How does one go about when one has a bunch of data...
# beginners-need-help
m
How does one go about when one has a bunch of dataset that need the same treatment? Currently I use a template in catalog.yml to create the input and output Datasets, like so:
Copy code
{% for table in openac_tables %}
{{ table }}:
  layer: primary
  type: pandas.ParquetDataSet
  filepath: data/03_primary/{{table}}.parquet
  save_args:
    from_pandas:
      preserve_index: False
{% endfor %}

{% for table in openac_tables %}
profile_{{ table }}:
  layer: qa
  type: ac_pipelines.datasets.ProfilingDataSet
  filepath: data/08_reporting/profiles/{{table}}.html
{% endfor %}
and then generate nodes in the pipeline:
Copy code
def create_pipeline(**kwargs):
    from kedro.config import ConfigLoader

    conf_paths = ["conf/base", "conf/local"]
    conf_loader = ConfigLoader(conf_paths)

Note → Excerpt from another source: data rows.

-- ==== Sys2Proof/Machine/Sources.lean ====
section
/-! DEFINITION. The fault sources (R422): kind codes, class, type, instances, source path (R12, R15)
and default reactions. -/

namespace Sys2Proof.Machine

/-- The class of a fault source (R393). -/
inductive FClass where
  | a | b | c | d
  deriving DecidableEq, Repr

/-- CLASS as the journal and the record status give it (R414). -/
def FClass.code : FClass → Nat
  | .a => 0 | .b => 1 | .c => 2 | .d => 3

/-- One row of the source table. `n` instances, numbered from 0; `react` is the reset value of
FLT.REACT. -/
structure SourceRow where
  kind : Nat
  cls : FClass
  level : Bool
  n : Nat
  react : Nat
  deriving DecidableEq, Repr

/-! Kind codes. -/
abbrev K.xtalFail : Nat := 0x01
abbrev K.dlCal : Nat := 0x02
abbrev K.mwUnguarded : Nat := 0x08
abbrev K.bgLate : Nat := 0x09
abbrev K.hostLateFault : Nat := 0x10
abbrev K.haFallback : Nat := 0x11
abbrev K.swInternal : Nat := 0x12
abbrev K.supvWdg : Nat := 0x13
abbrev K.lockstep : Nat := 0x14
abbrev K.injMiss : Nat := 0x15
abbrev K.trip : Nat := 0x20
abbrev K.xcmd : Nat := 0x21
abbrev K.syncPhase : Nat := 0x22
abbrev K.syncLoss : Nat := 0x23
abbrev K.guardCfg : Nat := 0x24
abbrev K.adcPlaus : Nat := 0x30
abbrev K.vbusStale : Nat := 0x31
abbrev K.vbusPlaus : Nat := 0x32
abbrev K.adcOrng : Nat := 0x33
abbrev K.hkLate : Nat := 0x34
abbrev K.shuntMiss : Nat := 0x38
abbrev K.hallBad : Nat := 0x40
abbrev K.hallSeq : Nat := 0x41
abbrev K.encErr : Nat := 0x42
abbrev K.encIndex : Nat := 0x43
abbrev K.eclSkip : Nat := 0x44
abbrev K.startFail : Nat := 0x45
abbrev K.flyFail : Nat := 0x46
abbrev K.engOvr : Nat := 0x50
abbrev K.engOvrFault : Nat := 0x51
abbrev K.engNan : Nat := 0x52
abbrev K.desat : Nat := 0x60
abbrev K.hoc : Nat := 0x61
abbrev K.bstUv : Nat := 0x62
abbrev K.vdrvUv : Nat := 0x63
abbrev K.xcmdDie : Nat := 0x64
abbrev K.stoAct : Nat := 0x65
abbrev K.stoDisc : Nat := 0x66
abbrev K.stFail : Nat := 0x67
abbrev K.busUv1 : Nat := 0x70
abbrev K.busUv2 : Nat := 0x71
abbrev K.busOv3 : Nat := 0x72
abbrev K.busOv4 : Nat := 0x73
abbrev K.chopFail : Nat := 0x74
abbrev K.thermWarn : Nat := 0x80
abbrev K.thermThrottle : Nat := 0x81
abbrev K.thermShdn : Nat := 0x82
abbrev K.thermRor : Nat := 0x83
abbrev K.ntcBad : Nat := 0x84
abbrev K.tsensBad : Nat := 0x85
abbrev K.eccSbe : Nat := 0x90
abbrev K.eccDbe : Nat := 0x91
abbrev K.chkCvRepair : Nat := 0x92
abbrev K.chkScan : Nat := 0x93
abbrev K.linkDown : Nat := 0xA0
abbrev K.linkCrc : Nat := 0xA1
abbrev K.linkAuth : Nat := 0xA2
abbrev K.linkLate : Nat := 0xA3
abbrev K.linkSync : Nat := 0xA4
abbrev K.bootFallback : Nat := 0xB0
abbrev K.secAuth : Nat := 0xB1
abbrev K.trngFail : Nat := 0xB2

/-- The source table, ascending by kind code (R422). -/
def sourceTable : List SourceRow := [
  ⟨K.xtalFail, .c, false, 1, 0x01⟩, ⟨K.dlCal, .c, false, 1, 0x01⟩,
  ⟨K.mwUnguarded, .c, false, 1, 0x01⟩, ⟨K.bgLate, .d, false, 1, 0x01⟩,
  ⟨K.hostLateFault, .c, false, 5, 0x41⟩, ⟨K.haFallback, .d, false, 5, 0x01⟩,
  ⟨K.swInternal, .d, false, 1, 0x01⟩, ⟨K.supvWdg, .b, false, 1, 0x11⟩,
  ⟨K.lockstep, .b, false, 1, 0x11⟩, ⟨K.injMiss, .c, false, 1, 0x01⟩,
  ⟨K.trip, .c, true, 8, 0x41⟩, ⟨K.xcmd, .c, false, 12, 0x41⟩,
  ⟨K.syncPhase, .d, false, 4, 0x01⟩, ⟨K.syncLoss, .d, true, 4, 0x01⟩,
  ⟨K.guardCfg, .d, false, 1, 0x01⟩,
  ⟨K.adcPlaus, .c, false, 4, 0x41⟩, ⟨K.vbusStale, .c, true, 4, 0x41⟩,
  ⟨K.vbusPlaus, .c, false, 4, 0x41⟩, ⟨K.adcOrng, .d, true, 8, 0x01⟩,
  ⟨K.hkLate, .d, false, 1, 0x01⟩, ⟨K.shuntMiss, .c, false, 4, 0x41⟩,
  ⟨K.hallBad, .c, true, 4, 0x41⟩, ⟨K.hallSeq, .d, false, 4, 0x01⟩,
  ⟨K.encErr, .c, false, 4, 0x41⟩, ⟨K.encIndex, .c, false, 4, 0x41⟩,
  ⟨K.eclSkip, .c, false, 4, 0x41⟩, ⟨K.startFail, .c, false, 4, 0x41⟩,
  ⟨K.flyFail, .c, false, 4, 0x41⟩, ⟨K.engOvr, .d, false, 4, 0x01⟩,
  ⟨K.engOvrFault, .c, false, 4, 0x41⟩, ⟨K.engNan, .c, false, 4, 0x41⟩,
  ⟨K.desat, .c, true, 24, 0x41⟩, ⟨K.hoc, .c, true, 4, 0x41⟩,
  ⟨K.bstUv, .c, true, 12, 0x41⟩, ⟨K.vdrvUv, .c, true, 2, 0x41⟩,
  ⟨K.xcmdDie, .a, true, 12, 0x65⟩, ⟨K.stoAct, .c, true, 4, 0x41⟩,
  ⟨K.stoDisc, .b, true, 2, 0x41⟩, ⟨K.stFail, .c, false, 60, 0x41⟩,
  ⟨K.busUv1, .c, true, 4, 0xC1⟩, ⟨K.busUv2, .c, true, 4, 0x41⟩,
  ⟨K.busOv3, .d, true, 4, 0x01⟩, ⟨K.busOv4, .c, true, 4, 0x81⟩,
  ⟨K.chopFail, .c, false, 4, 0x01⟩,
  ⟨K.thermWarn, .d, false, 7, 0x01⟩, ⟨K.thermThrottle, .d, false, 7, 0x01⟩,
  ⟨K.thermShdn, .c, true, 7, 0x41⟩, ⟨K.thermRor, .c, false, 36, 0xC1⟩,
  ⟨K.ntcBad, .c, true, 4, 0xC1⟩, ⟨K.tsensBad, .d, false, 12, 0x01⟩,
  ⟨K.eccSbe, .d, false, 3, 0x01⟩, ⟨K.eccDbe, .b, false, 3, 0x11⟩,
  ⟨K.chkCvRepair, .d, false, 1, 0x01⟩, ⟨K.chkScan, .c, false, 4, 0x01⟩,
  ⟨K.linkDown, .c, true, 3, 0x41⟩, ⟨K.linkCrc, .d, false, 3, 0x01⟩,
  ⟨K.linkAuth, .c, false, 3, 0x01⟩, ⟨K.linkLate, .c, false, 4, 0x41⟩,
  ⟨K.linkSync, .c, true, 1, 0x41⟩, ⟨K.bootFallback, .d, false, 1, 0x01⟩,
  ⟨K.secAuth, .d, false, 1, 0x01⟩, ⟨K.trngFail, .c, true, 1, 0x01⟩]

/-- The row of a kind code; none for a code that names no source (R395). -/
def sourceRow (kind : Nat) : Option SourceRow := sourceTable.find? (fun r => r.kind == kind)

/-- The kind codes in ascending order (R423). -/
def faultKinds : List Nat := sourceTable.map (·.kind)

/-- The selector KIND[15:8], INST[7:0] (R395). -/
def selector (kind inst : Nat) : Nat := kind * 256 + inst

/-- Every selector that names a record, in ascending order (R395, R398). -/
def allSelectors : List Nat :=
  (sourceTable.map (fun r => (List.range r.n).map (selector r.kind))).flatten

/-- The selector names a record. -/
def knownSelector (sel : Nat) : Bool :=
  match sourceRow (sel / 256) with
  | some r => decide (sel % 256 < r.n)
  | none => false

/-- SOURCE_PATH from its fields (R12). -/
def mkPath (level die cluster unit slice macro_ : Nat) : Nat :=
  level * 2 ^ 21 + die * 2 ^ 19 + cluster * 2 ^ 16 + unit * 2 ^ 10 + slice * 2 ^ 5 + macro_

/-- A macro of a unit without slices, and a unit, on CD. -/
def cdMacro (cluster unit m : Nat) : Nat := mkPath 2 0 cluster unit 0 m
def cdUnit (cluster unit : Nat) : Nat := mkPath 4 0 cluster unit 0 0

/-- Die code of the driver die that serves generator g (R12, R15). -/
def dieOfGen (g : Nat) : Nat := if g < 6 then 1 else 2

/-- A macro of the gate-channel slice of generator g (R356). -/
def gatePath (g m : Nat) : Nat := mkPath 2 (dieOfGen g) 0 (g / 3) g m

/-- Path of diode k of die i (R380). -/
def diodePath (i k : Nat) : Nat :=
  if i = 0 then cdMacro 3 3 k else mkPath 2 i 0 5 0 (4 + k)

/-- Path of the comparator with a code on a driver die (0 to 25) or CD (0 to 7) (R348). -/
def comparatorPath (die code : Nat) : Nat :=
  if die = 0 then (if code < 4 then cdUnit 1 (4 + code) else cdMacro 1 11 code)
  else
    if code < 6 then gatePath (6 * (die - 1) + code) 0
    else if code < 12 then gatePath (6 * (die - 1) + (code - 6)) 1
    else if code < 18 then gatePath (6 * (die - 1) + (code - 12)) 2
    else if code < 24 then gatePath (6 * (die - 1) + (code - 18)) 3
    else if code = 24 then mkPath 2 die 0 5 0 0
    else mkPath 2 die 0 4 0 0

/-- SOURCE_PATH of a source's instance (R422 with R259, R320, R356, R371, R380, R386). -/
def sourcePath (kind i : Nat) : Nat :=
  match kind with
  | 0x01 => cdMacro 3 0 0
  | 0x02 => cdMacro 3 0 1
  | 0x08 => cdMacro 3 1 0
  | 0x09 => cdMacro 0 0 0
  | 0x10 => cdMacro 0 0 (8 + i)
  | 0x11 => cdMacro 0 0 (8 + i)
  | 0x12 => cdMacro 0 0 1
  | 0x13 => cdMacro 0 0 2
  | 0x14 => cdMacro 0 0 3
  | 0x15 => cdMacro 0 7 0
  | 0x20 => cdMacro 1 12 i
  | 0x21 => mkPath 2 0 1 (i / 3) i 2
  | 0x22 => cdUnit 1 i
  | 0x23 => cdUnit 1 i
  | 0x24 => cdUnit 0 0
  | 0x30 => cdUnit 1 (4 + i)
  | 0x31 => cdUnit 1 (4 + i)
  | 0x32 => cdUnit 1 (4 + i)
  | 0x33 => mkPath 3 0 1 (4 + i / 2) i 0
  | 0x34 => cdUnit 3 2
  | 0x38 => cdMacro 1 8 i
  | 0x40 => cdMacro 1 9 i
  | 0x41 => cdMacro 1 9 i
  | 0x42 => cdMacro 1 9 i
  | 0x43 => cdMacro 1 9 i
  | 0x44 => cdMacro 1 9 (8 + i)
  | 0x45 => cdMacro 1 9 (12 + i)
  | 0x46 => cdMacro 1 9 (12 + i)
  | 0x50 => cdMacro 1 10 i
  | 0x51 => cdMacro 1 10 (4 + i)
  | 0x52 => cdMacro 1 10 (8 + i)
  | 0x60 => gatePath (i / 2) (i % 2)
  | 0x61 => cdUnit 1 (4 + i)
  | 0x62 => gatePath i 2
  | 0x63 => mkPath 2 (i + 1) 0 5 0 0
  | 0x64 => mkPath 2 (dieOfGen i) 0 6 0 (i % 6)
  | 0x65 => mkPath 2 (i / 2 + 1) 0 6 0 (8 + i % 2)
  | 0x66 => mkPath 4 (i + 1) 0 6 0 0
  | 0x67 => if i < 52 then comparatorPath (i / 26 + 1) (i % 26) else comparatorPath 0 (i - 52)
  | 0x70 => cdMacro 1 11 i
  | 0x71 => cdMacro 1 11 i
  | 0x72 => cdMacro 1 11 i
  | 0x73 => cdMacro 1 11 (4 + i)
  | 0x74 => if i < 2 then cdMacro 1 13 i else mkPath 2 (i - 1) 0 4 0 0
  | 0x80 => if i < 3 then mkPath 6 i 0 0 0 0 else cdMacro 1 14 (16 + (i - 3))
  | 0x81 => if i < 3 then mkPath 6 i 0 0 0 0 else cdMacro 1 14 (16 + (i - 3))
  | 0x82 => if i < 3 then mkPath 6 i 0 0 0 0 else cdMacro 1 14 (16 + (i - 3))
  | 0x83 => if i < 12 then diodePath (i / 4) (i % 4) else mkPath 1 0 1 14 0 ((i - 12) / 2)
  | 0x84 => cdMacro 3 2 (12 + i)
  | 0x85 => diodePath (i / 4) (i % 4)
  | 0x90 => if i = 0 then cdUnit 0 2 else if i = 1 then cdUnit 0 3 else cdMacro 1 10 16
  | 0x91 => if i = 0 then cdUnit 0 2 else if i = 1 then cdUnit 0 3 else cdMacro 1 10 16
  | 0x92 => cdUnit 0 6
  | 0x93 => cdMacro 0 6 i
  | 0xA0 => cdUnit 2 (2 + i)
  | 0xA1 => cdUnit 2 (2 + i)
  | 0xA2 => cdUnit 2 (2 + i)
  | 0xA3 => mkPath 5 0 2 0 0 0
  | 0xA4 => mkPath 5 0 2 0 0 0
  | 0xB0 => cdUnit 0 0
  | 0xB1 => cdUnit 0 0
  | 0xB2 => cdUnit 0 5
  | _ => 0

/-- CELL: 0 for T_J,HI and 1 for T_J,LO of a junction path, else 0 (R13, R380). -/
def sourceCell (kind i : Nat) : Nat := if kind = K.thermRor ∧ 12 ≤ i then (i - 12) % 2 else 0

/-- The source reports an edge, stamped with a fraction (R38, R414 EDGE). -/
def edgeSource (kind : Nat) : Bool := kind == K.trip || kind == K.xcmd || kind == K.desat

end Sys2Proof.Machine
end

    table_names = conf_loader.get('*globals.yml')['openac_tables']

    return Pipeline([
        node(func=lambda x: x,
             inputs=tn,
             outputs=f'profile_{tn}',
             name=f'profile_{tn}',
             )
        for tn in table_names
    ])
It works. But it feels hacky. It could be improved if I could get the default config_loader from somewhere. I had some success with:
Copy code
from kedro.framework.session import get_current_session

    session = get_current_session()
    context = session.load_context()
    table_names = context.config_loader.get('*globals.yml')['openac_tables']

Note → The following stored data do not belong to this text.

-- ==== Sys2Proof/Machine/Params.lean ====
section
/-! DEFINITION. The parameter tables of all chapters (R8, R9, R18 … R521): one row per parameter, its
instances, owner, access, the point at which a write governs, its range and its reset value. -/

namespace Sys2Proof.Machine

/-- The instances that INST may name (R3, R94). -/
inductive Insts where
  | one | rng (lo n : Nat) | kinds | keyWr | keyRd
  deriving DecidableEq, Repr

/-- Whose parameter it is, for "affected drive" (R113) and the reload or sample that it waits for. -/
inductive Owner where
  | none | drive | bridge | gen | conv | bridgeBy (n : Nat) | driveBy (n : Nat) | rcPage | gang | gangOfs
  deriving DecidableEq, Repr

/-- The Access column (R8). -/
inductive Access where
  | ro | rw | wo | w1c | rws
  deriving DecidableEq, Repr

/-- The Takes effect column (R9). -/
inductive Effect where
  | immediate | atCommit | atSample | atReload | atBoot
  deriving DecidableEq, Repr

/-- The Range column, on the fields that are not reserved (R5, R7). `any` also stands for a range that
names another parameter or that is checked at commit (R105). -/
inductive Range where
  | any | nat (lo hi : Nat) | flt (lo hi : F32) | fltOrZero (lo hi : F32)
  | fields (l : List (Nat × Nat × Nat × Nat)) | hkEntry | level | hostT | event | sampleEvent
  deriving DecidableEq, Repr

/-- The Reset column: a value, or one that depends on the instance or the part. -/
inductive ResetVal where
  | val (n : Nat) | special
  deriving DecidableEq, Repr

/-- The condition of state that the Access column sets on a write (checks 1 of R111 and 6 of R524). -/
inductive Stop where
  | none | drive | owner | die | ilGroup | home | test
  deriving DecidableEq, Repr

/-- One row of a parameter table. `mask` holds the bits that are not reserved (R5); of a W1C row, the
bits that a write can clear. -/
structure ParamRow where
  id : Nat
  bits : Nat
  mask : Nat
  insts : Insts
  owner : Owner
  access : Access
  effect : Effect
  range : Range
  reset : ResetVal
  stop : Stop
  banked : Bool
  deriving DecidableEq, Repr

but that confuses Kedro viz (Error: There is no active Kedro session.) More substantial improvement would be if the Pipeline/Node could be dynamically parametrized (at runtime). Don't know if that is the right term. I want to feed a variable number of Datasets to a pipeline )or node). I'm probably doing something wrong, so suggestions are welcome.
d
I'll start by saying the Kedro team aren't fans of dynamic pipelines because it can become super hard to debug
A while ago we started sourcing ideas on best practice here https://github.com/kedro-org/kedro/discussions/859#discussioncomment-1205270
where the two points here are relevant: > - Avoid dynamic DAG creation in Kedro unless you really have to > - If you have to, ensure that the DAG is structurally immutable and only differs in terms of dataset flow.

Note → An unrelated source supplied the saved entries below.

-- ==== Sys2Proof/Machine/Gate.lean ====
section
/-! DEFINITION. Driver dies: undervoltage lockout, bootstraps, die interlock, desaturation, hardware
overcurrent, two-step turn-off, safe torque off and the comparator self-test (R322 to R355). -/

namespace Sys2Proof.Machine

/-- Driver die of a generator and of a bridge: 0 DA, 1 DB. -/
def dieOfBridge (b : Nat) : Nat := b / 2

/-- A VDRV UVLO holds the outputs of driver die j (R332). -/
def State.uvlo (s : State) (j : Nat) : Bool := !(s.die j).up
/-- A VDRV UVLO is active on a rail (R49, R252). -/
def State.anyUvlo (s : State) : Bool := s.uvlo 0 || s.uvlo 1

/-- GH is held off under R333. -/
def State.bstHold (s : State) (g : Nat) : Bool := (s.chan g).bst.isSome

/-- The outputs GH and GL at the pins: the commands after the holds of the driver die (R332 to R334, R345). -/
def State.gatePins (s : State) (g : Nat) : Bool × Bool :=
  let j := g / 6
  if s.uvlo j || (s.die j).latch || (s.chan g).xcmd then (false, false)
  else ((s.gen g).gh && !s.bstHold g, (s.gen g).gl)

/-! Undervoltage. -/

/-- VDRV_UV_FALL (R332). -/
def execVdrvUvFall (j : Fin 2) (s : State) : Out :=
  fin (
    let x := s.die j.val
    if !x.up || s.underTest (j.val + 1) 24 then s
    else
      let s := s.setDie j.val { x with up := false }
      let s := s.setChop j.val { s.chop j.val with on := false, check := none }
      let s := s.bump P.gateVdrvUvCnt (j.val + 1) top32
      (s.report K.vdrvUv j.val s.epoch).regen (s.chopGroup j.val))

/-- VDRV_UV_RISE (R332): the hold ends. -/
def execVdrvUvRise (j : Fin 2) (s : State) : Out :=
  fin (
    let x := s.die j.val
    if !s.awake || x.up then s
    else ((s.setDie j.val { x with up := true, everUp := true }).unlive K.vdrvUv j.val).regen (s.chopGroup j.val))

/-- BST_UV of generator g: its high side is held off, counted and reported; the record is live while the hold lasts
(R333). -/
def State.bstLow (s : State) (g : Nat) : State :=
  let s := s.setChan g { s.chan g with bst := some (Nat.max s.nowF (s.gen g).edgeH) }
  let s := s.bump P.gateBstUvCnt g top32
  s.report K.bstUv g s.epoch

/-- A short of a stop that holds its high sides gives them up for `low_on` (R284). -/
def State.shortToLow (s : State) (g : Nat) : State :=
  match s.ownerOf (g / 3) with
  | none => s
  | some d =>
    let x := s.drv d
    if x.phase = .stopping && x.stop.ph == StopPh.short && s.fixedOvr d == some 3 then
      let s := s.modDrv d (fun x => { x with stop := { x.stop with forceLow := true } })
      (s.each (s.gensOf d) (fun s g => s.setReg P.pwmOvr g 2)).applyGens (s.gensOf d) s.nowF []
    else s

I would also warn against loading your own context like @User suggests, you can get it working but it becomes a pain parallelise and can interferes with some of key parts of Kedro's run lifecycle behind the scenes
If you really want access to the catalog - the right way to do so is to use lifecycle hooks
Specifically to this situation - the
before_pipeline_run
hook gives you access to pretty much everything you could ever want: https://kedro.readthedocs.io/en/latest/kedro.framework.hooks.specs.PipelineSpecs.html#kedro.framework.hooks.specs.PipelineSpecs.before_pipeline_run
m
@User If creating dynamic pipelines is not the Kedro Way, how would you tackle my usecase: I have a bunch of DataSets that all need the same treatment (say, generate a pandas-profiling report). Do you really manually create all the output DataSets manually? And if you need another treatment, you do it again? That would create tons of Datasets.
i
Thanks for correcting ! I didn't know I can interfere with Kedro's run lifecycle in this way !
d
@User so I have two suggestions: - I would create a pandas profiling modular pipeline which you can instantiate and reuse any number of times https://kedro.readthedocs.io/en/latest/06_nodes_and_pipelines/03_modular_pipelines.html#modular-pipelines - If you need to persist outputs or use them downstream you can actually replace the
MemoryDataSet
output references with a persisted equivalent using the code API in
after_pipeline_created
hook
m
@User I had had a look at modular pipelines,but thought that a pipeline of 1 one looked a bit silly, plus parameters are static in Kedro, right? So I cannot generate a series of pipelines (of 1 node each) by looping over my list of DataSets with different parameter values for each. Re API example: useful! There is no way to tag DataSets is there? Would be nice to be able select a subset of of the Datasets in the catalog, and then create additional datasets based on that set.
d
1 node pipelines are absolutely supported
you can override parameters with the modular pipeline syntax
it has a
paramters
argument
let me check with tags
so tags are an attribute of the nodes - you can in theory mutate them in a hook but it's not prettty
possibly pipeline
namespace
is what you're looking for
m
Dataset tagging might be useful, no?
d
maybe - but its sort of designed to be immutable
with 1 node pipelines then namespace may have similar effect
m
I think I see what you mean. Thx
d
This sample project may have some useful examples
m
The parameters argument refers to the names of parameters. So I cannot change the values, unless I setup all differently named parameters?
d
so you can mutate the actual values in the
catalog
object
and then refer those in the
parameters
override
m
I do not follow. In the catalog?
d
In the hook you can do
catalog.add({‘params:something’:object}
m
Ah I see. You mutate the catalog in the hook before each pipeline (of 1 node). Correct?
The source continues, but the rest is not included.